Эта схема определения через элиминацию исходно может вызывать сомнения как очевидная попытка сугубо отрицательного определения. Но я не буду касаться этой стороны, так как у использования этой схемы есть последствия более содержательные, хотя и менее очевидные.

Во-первых, подобный способ определения ведет к тому, что у нас из всего богатства и сложности содержания гражданского общества «на руках» остается самый неразличенный его элемент – индивиды. Фактически вместе с элиминацией «внешних» структурных взаимосвязей мы элиминируем само социальное бытие вместе с его сложностью и различенностью и получаем в остатке то, в чем эта сложность, дифференцированность содержания уже никак «не вмещается» и не восстановима.

Несколько необычно, может быть, ссылаться в этой ситуации на Э. Дюркгейма, позитивистский пафос которого сведения людей к «вещам» – уже давно пройденный этап. Но одно его положение нелишне в данном случае вспомнить.
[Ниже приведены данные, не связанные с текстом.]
/-- A request arrives at its ingress: it is held there, or accepted. -/
def Dev.issue (d : Dev) (r : Req) : Dev :=
  let r := d.asWrite r
  match d.holdReason r d.fab.held with
  | some w => d.onFab fun b => { b with held := b.held ++ [{ r with why := w }] }
  | none =>
    if d.needsRoom r then d.onFab fun b => { b with held := b.held ++ [{ r with why := .room }] }
    else d.accept r

/-- Held requests are tried again in the order they arrived; each requester keeps its own order (R222, R233). -/
def Dev.retryHeldFrom (d : Dev) : List Req → List Req → Dev
  | _, [] => d
  | still, r :: t =>
    match d.holdReason r still with
    | some w => (d.onFab fun b => { b with held := b.held ++ [{ r with why := w }] }).retryHeldFrom (still ++ [{ r with why := w }]) t
    | none =>
      if d.needsRoom r then
        (d.onFab fun b => { b with held := b.held ++ [{ r with why := .room }] }).retryHeldFrom (still ++ [{ r with why := .room }]) t
      else (d.accept r).retryHeldFrom still t

/-- Requests toward peers that a barrier, a mirror or the limit of 256 held in their buffer or TT entry, and that may leave now, are sent in
acceptance order. -/
def Dev.pumpPeers (d : Dev) : Dev :=
  d.fab.reqs.foldl (fun d r =>
    match r.tgt with
    | .link _ _ => if r.path ≠ .l2h ∧ d.mayPerform r then d.sendOut r else d
    | _ => d) d

/-! ### Messages received in TC1 -/

/-- The link a received message leaves by toward its DST_DEV (R164). -/
def Dev.msgRoute (d : Dev) (dst : Nat) : Option Nat :=
  if dst / 64 = d.devid / 64 then (match d.routeNode (dst % 64) with | .ok n => some n | .error _ => none) else d.upRoute

/-- What a waiting message waits for is done: here, the posted writes that arrived before it on its link (for a WBAR those of its ORIG_DEV) are
performed or relayed; on its way onward, those toward the same outgoing link are sent (R164, R166, R296). -/
def Dev.msgReady (d : Dev) (w : WaitMsg) : Bool :=
  let from' := fun (r : Req) => r.posted && decide (r.seq < w.mark) && (match r.ing with | .link n _ => n == w.link | _ => false)
  let toLink := fun (r : Req) => match r.tgt with | .link _ _ => true | _ => false
  if w.t.dst = d.devid then
    if w.t.op = 0x08 then !(d.fab.reqs.any fun r => from' r && r.orig == w.t.orig && !toLink r)
    else !(d.fab.reqs.any fun r => from' r && !(toLink r && r.st == .started))
  else !(d.fab.reqs.any fun r => from' r && r.st == .ready &&
    match r.tgt, d.msgRoute w.t.dst with | .link m _, some n => m == n | _, _ => false)

/-- The completion of a WBAR goes back on a link, where that is UP (R164, R166). -/
def Dev.wbarAnswer (d : Dev) (n tag orig : Nat) (status : Option ErrType) : Dev :=
  if (d.link n).state == .up then
    d.emit (.itm n { op := 0x48, tag := tag, ts := d.stamp, orig := d.devid, dst := orig, status := (status.map errCode).getD 0, tc := 3 })
  else d

/-- The link the completion of a waiting WBAR goes back on: none of the five where the link it came by has been DOWN since (R172). -/
def WaitMsg.back (w : WaitMsg) : Nat := if w.lost then 5 else w.link

/-- A waiting message whose writes are done takes effect or goes on; `none` while a WBAR finds no free barrier entry. -/
def Dev.actMsg (d : Dev) (w : WaitMsg) : Option Dev :=
  if w.t.dst = d.devid then
    if w.t.op = 0x08 then
      let fail := (d.fab.peerFail.find? fun p => p.1 == w.link && p.2.1 == w.t.orig).map (·.2.2)
      some ((d.onFab fun b => { b with peerFail := b.peerFail.filter fun p => !(p.1 == w.link && p.2.1 == w.t.orig) }).wbarAnswer
        w.back w.t.tag w.t.orig fail)
    else some (d.setRemote (w.t.orig % 64) (w.t.addr % 256) (w.t.op == 0x20))
  else
    match d.msgRoute w.t.dst with
    | none => some (if w.t.op = 0x08 then d.wbarAnswer w.back w.t.tag w.t.orig (some .peerDown) else d)
    | some m =>
      if w.t.op = 0x08 then
        (d.barrierEntry m).map fun e =>
          (d.onFab fun b => { b with wbars := b.wbars ++
            [{ link := m, entry := e, dst := w.t.dst, last := 0, backLink := some w.back, backTag := w.t.tag, orig := w.t.orig }] }).emit
            (.itm m { w.t with tag := e })
      else some (d.sendMsg m w.t)

/-- Waiting messages are tried in the order they arrived; one toward a link where an earlier one of the same link waits keeps its place. -/
def Dev.pumpMsgsFrom (d : Dev) : List WaitMsg → List WaitMsg → Dev
  | still, [] => d.onFab fun b => { b with waitMsgs := still }
  | still, w :: t =>
    let behind := w.t.dst != d.devid && still.any fun x => x.link == w.link && x.t.dst != d.devid && d.msgRoute x.t.dst == d.msgRoute w.t.dst
    if behind || !d.msgReady w then d.pumpMsgsFrom (still ++ [w]) t
    else
      match d.actMsg w with
      | some d' => d'.pumpMsgsFrom still t
      | none => d.pumpMsgsFrom (still ++ [w]) t

/-- Every waiting message is tried. -/
def Dev.pumpMsgs (d : Dev) : Dev := d.pumpMsgsFrom [] d.fab.waitMsgs

/-- Every held request is tried again, and requests and messages toward peers go on. -/
def Dev.retryHeld (d : Dev) : Dev :=
  let hs := d.fab.held
  ((d.onFab fun b => { b with held := [] }).retryHeldFrom [] hs).pumpPeers.pumpMsgs

/-! ### After a write -/

/-- A write that has been performed or has failed is known at its ingress block: it leaves its buffers, counts for barriers and the window
stop, and what waited for it goes on (R212, R223, R76). -/
def Dev.writeDone (d : Dev) (r : Req) : Dev :=
  let d := d.dropReq r.seq
  let d : Dev := match r.status with
    | some t => d.noteFail r.agent r.ident r.ing r.seq t
    | none => d
  d.retryHeld

/-- The messages, frames and records sent on a link before the write numbered `seq` are acknowledged (R170). -/
def Dev.ackMsgs (d : Dev) (n seq : Nat) : Dev :=
  { d with itm := d.itm.modify n fun l => { l with msgs := l.msgs.filter fun m => seq < m.mark } }

/-- A write toward a peer is acknowledged on its link: its buffer entries are free and the writes of its requester there wait for a
WBAR (R210, R224). -/
def Dev.peerAcked (d : Dev) (r : Req) : Dev :=
  match r.tgt with
  | .link n dst =>
    let d := d.dropReq r.seq
    d.onFab fun b =>
      match b.sent.find? fun s => s.agent == r.agent && s.ing == r.ing && s.link == n && s.dst == dst with
      | some s => { b with sent := { s with last := max s.last r.seq } :: b.sent.filter fun x => x != s }
      | none => { b with sent := { agent := r.agent, ing := r.ing, link := n, dst := dst, first := r.seq, last := r.seq } :: b.sent }
  | _ => d

end Sys2Proof.Machine
end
Да, любое социальное явление необходимым образом реализуется через индивидов, само устройство индивидов должно «дозволять» его. Соответственно, мы можем ограничиться этой стороной. Но тогда, говорит Дюркгейм, нам будет видна только «наименее различенная и специфическая часть» явления. Собственно даже и не само явление, «но скорее то, что делает его возможным». То есть, получается, – сводя бытие к индивидам, мы вопрос «что есть гражданское общество?» подменяем вопросом «как возможно гражданское общество?». Притом, что последняя форма вопроса вряд ли вообще имеет теоретико-исследовательскую интенцию, а скорее, выступает запускающим механизмом особой доктринальной рефлексии («сознания вслух», если использовать формулу М.К. Мамардашвили).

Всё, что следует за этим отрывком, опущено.